Records for the exercise
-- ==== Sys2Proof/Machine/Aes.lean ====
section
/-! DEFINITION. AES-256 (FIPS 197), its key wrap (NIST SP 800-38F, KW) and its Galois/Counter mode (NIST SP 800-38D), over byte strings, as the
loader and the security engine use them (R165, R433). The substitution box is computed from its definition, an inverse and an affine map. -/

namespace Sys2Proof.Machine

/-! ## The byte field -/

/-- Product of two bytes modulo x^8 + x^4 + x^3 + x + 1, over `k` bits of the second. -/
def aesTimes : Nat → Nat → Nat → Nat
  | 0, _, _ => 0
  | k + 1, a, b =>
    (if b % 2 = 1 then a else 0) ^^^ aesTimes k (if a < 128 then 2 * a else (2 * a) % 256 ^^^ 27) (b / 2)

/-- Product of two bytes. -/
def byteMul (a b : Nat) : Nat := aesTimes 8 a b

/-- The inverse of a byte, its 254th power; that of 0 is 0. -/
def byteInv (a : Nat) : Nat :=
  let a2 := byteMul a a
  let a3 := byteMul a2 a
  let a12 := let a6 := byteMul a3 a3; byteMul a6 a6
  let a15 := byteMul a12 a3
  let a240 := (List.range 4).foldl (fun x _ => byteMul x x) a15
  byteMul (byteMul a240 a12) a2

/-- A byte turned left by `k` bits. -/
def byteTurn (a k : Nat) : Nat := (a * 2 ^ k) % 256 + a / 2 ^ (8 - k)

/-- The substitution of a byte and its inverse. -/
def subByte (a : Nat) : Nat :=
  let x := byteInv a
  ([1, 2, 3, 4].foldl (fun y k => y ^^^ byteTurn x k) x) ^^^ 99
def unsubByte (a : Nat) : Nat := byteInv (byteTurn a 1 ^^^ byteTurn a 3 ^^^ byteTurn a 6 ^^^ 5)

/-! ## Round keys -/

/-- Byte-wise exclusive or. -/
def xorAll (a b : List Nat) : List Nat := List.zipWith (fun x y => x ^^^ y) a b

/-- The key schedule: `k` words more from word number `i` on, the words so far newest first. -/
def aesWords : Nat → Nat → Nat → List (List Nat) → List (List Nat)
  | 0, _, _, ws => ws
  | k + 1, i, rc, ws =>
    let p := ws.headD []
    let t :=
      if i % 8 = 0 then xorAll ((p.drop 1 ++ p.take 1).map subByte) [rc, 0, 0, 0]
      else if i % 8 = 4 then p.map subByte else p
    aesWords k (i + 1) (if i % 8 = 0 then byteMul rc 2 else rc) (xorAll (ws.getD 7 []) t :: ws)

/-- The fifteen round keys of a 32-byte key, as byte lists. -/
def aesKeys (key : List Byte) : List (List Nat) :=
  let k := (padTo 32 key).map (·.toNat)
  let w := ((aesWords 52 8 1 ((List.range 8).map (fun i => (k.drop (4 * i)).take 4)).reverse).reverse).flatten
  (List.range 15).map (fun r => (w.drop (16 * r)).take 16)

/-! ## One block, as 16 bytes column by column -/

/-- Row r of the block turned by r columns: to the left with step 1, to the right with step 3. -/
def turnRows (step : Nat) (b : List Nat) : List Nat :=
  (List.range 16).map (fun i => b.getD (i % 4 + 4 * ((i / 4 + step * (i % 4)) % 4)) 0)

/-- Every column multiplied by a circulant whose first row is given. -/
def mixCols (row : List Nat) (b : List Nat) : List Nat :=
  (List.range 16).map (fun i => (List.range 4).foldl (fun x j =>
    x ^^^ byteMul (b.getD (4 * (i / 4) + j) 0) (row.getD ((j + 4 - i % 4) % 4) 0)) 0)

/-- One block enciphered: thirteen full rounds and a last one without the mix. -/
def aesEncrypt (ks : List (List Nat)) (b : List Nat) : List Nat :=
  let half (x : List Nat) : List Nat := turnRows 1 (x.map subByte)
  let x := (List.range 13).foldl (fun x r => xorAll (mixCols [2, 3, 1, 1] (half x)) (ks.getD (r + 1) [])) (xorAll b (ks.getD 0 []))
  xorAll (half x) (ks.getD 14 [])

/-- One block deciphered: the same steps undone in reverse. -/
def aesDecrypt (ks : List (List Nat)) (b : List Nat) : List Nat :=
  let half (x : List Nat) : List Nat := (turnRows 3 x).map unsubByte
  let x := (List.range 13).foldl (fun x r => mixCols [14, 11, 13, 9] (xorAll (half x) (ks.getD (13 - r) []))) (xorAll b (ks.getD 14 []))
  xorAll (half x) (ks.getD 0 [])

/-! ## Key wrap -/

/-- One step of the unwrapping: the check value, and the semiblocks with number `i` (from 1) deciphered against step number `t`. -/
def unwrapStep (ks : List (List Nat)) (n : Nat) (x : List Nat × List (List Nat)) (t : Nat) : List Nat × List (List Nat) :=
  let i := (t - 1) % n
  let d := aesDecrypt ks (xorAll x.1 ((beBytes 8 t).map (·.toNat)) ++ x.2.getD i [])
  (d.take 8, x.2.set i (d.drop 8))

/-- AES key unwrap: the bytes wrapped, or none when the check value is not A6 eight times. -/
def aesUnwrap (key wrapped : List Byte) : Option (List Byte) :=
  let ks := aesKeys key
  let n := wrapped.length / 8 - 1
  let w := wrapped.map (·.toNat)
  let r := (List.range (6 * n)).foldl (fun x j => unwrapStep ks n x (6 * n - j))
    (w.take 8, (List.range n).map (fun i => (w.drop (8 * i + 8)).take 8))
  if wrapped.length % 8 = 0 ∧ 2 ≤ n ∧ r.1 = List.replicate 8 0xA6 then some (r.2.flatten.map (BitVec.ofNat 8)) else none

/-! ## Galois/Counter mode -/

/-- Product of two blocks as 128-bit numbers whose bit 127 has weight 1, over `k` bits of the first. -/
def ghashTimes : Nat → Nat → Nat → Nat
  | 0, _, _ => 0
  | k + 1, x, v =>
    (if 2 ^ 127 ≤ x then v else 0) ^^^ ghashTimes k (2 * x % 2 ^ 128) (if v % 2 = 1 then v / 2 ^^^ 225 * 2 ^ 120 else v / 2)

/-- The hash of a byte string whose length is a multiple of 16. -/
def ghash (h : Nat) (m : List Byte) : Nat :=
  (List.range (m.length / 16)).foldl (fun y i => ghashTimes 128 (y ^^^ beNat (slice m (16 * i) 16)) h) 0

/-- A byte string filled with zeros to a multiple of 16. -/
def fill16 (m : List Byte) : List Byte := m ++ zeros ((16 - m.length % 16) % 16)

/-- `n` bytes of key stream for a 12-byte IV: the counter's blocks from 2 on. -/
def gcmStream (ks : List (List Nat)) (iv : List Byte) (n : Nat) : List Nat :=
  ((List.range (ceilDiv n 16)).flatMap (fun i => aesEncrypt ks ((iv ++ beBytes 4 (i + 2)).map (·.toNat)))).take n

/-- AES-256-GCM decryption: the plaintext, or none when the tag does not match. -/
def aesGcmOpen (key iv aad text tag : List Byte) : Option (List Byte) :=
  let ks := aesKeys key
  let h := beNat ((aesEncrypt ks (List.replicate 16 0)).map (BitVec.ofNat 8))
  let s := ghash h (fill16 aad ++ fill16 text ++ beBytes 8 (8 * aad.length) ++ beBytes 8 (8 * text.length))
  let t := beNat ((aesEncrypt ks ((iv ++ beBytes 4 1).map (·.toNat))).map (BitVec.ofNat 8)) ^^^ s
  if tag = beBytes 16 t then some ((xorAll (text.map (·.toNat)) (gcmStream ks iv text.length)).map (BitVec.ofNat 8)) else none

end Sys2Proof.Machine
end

Work request
Transcribe the entire listing above precisely.

Worked solution
-- ==== Sys2Proof/Machine/Aes.lean ====
section
/-! DEFINITION. AES-256 (FIPS 197), its key wrap (NIST SP 800-38F, KW) and its Galois/Counter mode (NIST SP 800-38D), over byte strings, as the
loader and the security engine use them (R165, R433). The substitution box is computed from its definition, an inverse and an affine map. -/

namespace Sys2Proof.Machine

/-! ## The byte field -/

/-- Product of two bytes modulo x^8 + x^4 + x^3 + x + 1, over `k` bits of the second. -/
def aesTimes : Nat → Nat → Nat → Nat
  | 0, _, _ => 0
  | k + 1, a, b =>
    (if b % 2 = 1 then a else 0) ^^^ aesTimes k (if a < 128 then 2 * a else (2 * a) % 256 ^^^ 27) (b / 2)

/-- Product of two bytes. -/
def byteMul (a b : Nat) : Nat := aesTimes 8 a b

/-- The inverse of a byte, its 254th power; that of 0 is 0. -/
def byteInv (a : Nat) : Nat :=
  let a2 := byteMul a a
  let a3 := byteMul a2 a
  let a12 := let a6 := byteMul a3 a3; byteMul a6 a6
  let a15 := byteMul a12 a3
  let a240 := (List.range 4).foldl (fun x _ => byteMul x x) a15
  byteMul (byteMul a240 a12) a2

/-- A byte turned left by `k` bits. -/
def byteTurn (a k : Nat) : Nat := (a * 2 ^ k) % 256 + a / 2 ^ (8 - k)

/-- The substitution of a byte and its inverse. -/
def subByte (a : Nat) : Nat :=
  let x := byteInv a
  ([1, 2, 3, 4].foldl (fun y k => y ^^^ byteTurn x k) x) ^^^ 99
def unsubByte (a : Nat) : Nat := byteInv (byteTurn a 1 ^^^ byteTurn a 3 ^^^ byteTurn a 6 ^^^ 5)

/-! ## Round keys -/

/-- Byte-wise exclusive or. -/
def xorAll (a b : List Nat) : List Nat := List.zipWith (fun x y => x ^^^ y) a b

/-- The key schedule: `k` words more from word number `i` on, the words so far newest first. -/
def aesWords : Nat → Nat → Nat → List (List Nat) → List (List Nat)
  | 0, _, _, ws => ws
  | k + 1, i, rc, ws =>
    let p := ws.headD []
    let t :=
      if i % 8 = 0 then xorAll ((p.drop 1 ++ p.take 1).map subByte) [rc, 0, 0, 0]
      else if i % 8 = 4 then p.map subByte else p
    aesWords k (i + 1) (if i % 8 = 0 then byteMul rc 2 else rc) (xorAll (ws.getD 7 []) t :: ws)

/-- The fifteen round keys of a 32-byte key, as byte lists. -/
def aesKeys (key : List Byte) : List (List Nat) :=
  let k := (padTo 32 key).map (·.toNat)
  let w := ((aesWords 52 8 1 ((List.range 8).map (fun i => (k.drop (4 * i)).take 4)).reverse).reverse).flatten
  (List.range 15).map (fun r => (w.drop (16 * r)).take 16)

/-! ## One block, as 16 bytes column by column -/

/-- Row r of the block turned by r columns: to the left with step 1, to the right with step 3. -/
def turnRows (step : Nat) (b : List Nat) : List Nat :=
  (List.range 16).map (fun i => b.getD (i % 4 + 4 * ((i / 4 + step * (i % 4)) % 4)) 0)

/-- Every column multiplied by a circulant whose first row is given. -/
def mixCols (row : List Nat) (b : List Nat) : List Nat :=
  (List.range 16).map (fun i => (List.range 4).foldl (fun x j =>
    x ^^^ byteMul (b.getD (4 * (i / 4) + j) 0) (row.getD ((j + 4 - i % 4) % 4) 0)) 0)

/-- One block enciphered: thirteen full rounds and a last one without the mix. -/
def aesEncrypt (ks : List (List Nat)) (b : List Nat) : List Nat :=
  let half (x : List Nat) : List Nat := turnRows 1 (x.map subByte)
  let x := (List.range 13).foldl (fun x r => xorAll (mixCols [2, 3, 1, 1] (half x)) (ks.getD (r + 1) [])) (xorAll b (ks.getD 0 []))
  xorAll (half x) (ks.getD 14 [])

/-- One block deciphered: the same steps undone in reverse. -/
def aesDecrypt (ks : List (List Nat)) (b : List Nat) : List Nat :=
  let half (x : List Nat) : List Nat := (turnRows 3 x).map unsubByte
  let x := (List.range 13).foldl (fun x r => mixCols [14, 11, 13, 9] (xorAll (half x) (ks.getD (13 - r) []))) (xorAll b (ks.getD 14 []))
  xorAll (half x) (ks.getD 0 [])

/-! ## Key wrap -/

/-- One step of the unwrapping: the check value, and the semiblocks with number `i` (from 1) deciphered against step number `t`. -/
def unwrapStep (ks : List (List Nat)) (n : Nat) (x : List Nat × List (List Nat)) (t : Nat) : List Nat × List (List Nat) :=
  let i := (t - 1) % n
  let d := aesDecrypt ks (xorAll x.1 ((beBytes 8 t).map (·.toNat)) ++ x.2.getD i [])
  (d.take 8, x.2.set i (d.drop 8))

/-- AES key unwrap: the bytes wrapped, or none when the check value is not A6 eight times. -/
def aesUnwrap (key wrapped : List Byte) : Option (List Byte) :=
  let ks := aesKeys key
  let n := wrapped.length / 8 - 1
  let w := wrapped.map (·.toNat)
  let r := (List.range (6 * n)).foldl (fun x j => unwrapStep ks n x (6 * n - j))
    (w.take 8, (List.range n).map (fun i => (w.drop (8 * i + 8)).take 8))
  if wrapped.length % 8 = 0 ∧ 2 ≤ n ∧ r.1 = List.replicate 8 0xA6 then some (r.2.flatten.map (BitVec.ofNat 8)) else none

/-! ## Galois/Counter mode -/

/-- Product of two blocks as 128-bit numbers whose bit 127 has weight 1, over `k` bits of the first. -/
def ghashTimes : Nat → Nat → Nat → Nat
  | 0, _, _ => 0
  | k + 1, x, v =>
    (if 2 ^ 127 ≤ x then v else 0) ^^^ ghashTimes k (2 * x % 2 ^ 128) (if v % 2 = 1 then v / 2 ^^^ 225 * 2 ^ 120 else v / 2)

/-- The hash of a byte string whose length is a multiple of 16. -/
def ghash (h : Nat) (m : List Byte) : Nat :=
  (List.range (m.length / 16)).foldl (fun y i => ghashTimes 128 (y ^^^ beNat (slice m (16 * i) 16)) h) 0

/-- A byte string filled with zeros to a multiple of 16. -/
def fill16 (m : List Byte) : List Byte := m ++ zeros ((16 - m.length % 16) % 16)

/-- `n` bytes of key stream for a 12-byte IV: the counter's blocks from 2 on. -/
def gcmStream (ks : List (List Nat)) (iv : List Byte) (n : Nat) : List Nat :=
  ((List.range (ceilDiv n 16)).flatMap (fun i => aesEncrypt ks ((iv ++ beBytes 4 (i + 2)).map (·.toNat)))).take n

/-- AES-256-GCM decryption: the plaintext, or none when the tag does not match. -/
def aesGcmOpen (key iv aad text tag : List Byte) : Option (List Byte) :=
  let ks := aesKeys key
  let h := beNat ((aesEncrypt ks (List.replicate 16 0)).map (BitVec.ofNat 8))
  let s := ghash h (fill16 aad ++ fill16 text ++ beBytes 8 (8 * aad.length) ++ beBytes 8 (8 * text.length))
  let t := beNat ((aesEncrypt ks ((iv ++ beBytes 4 1).map (·.toNat))).map (BitVec.ofNat 8)) ^^^ s
  if tag = beBytes 16 t then some ((xorAll (text.map (·.toNat)) (gcmStream ks iv text.length)).map (BitVec.ofNat 8)) else none

end Sys2Proof.Machine
end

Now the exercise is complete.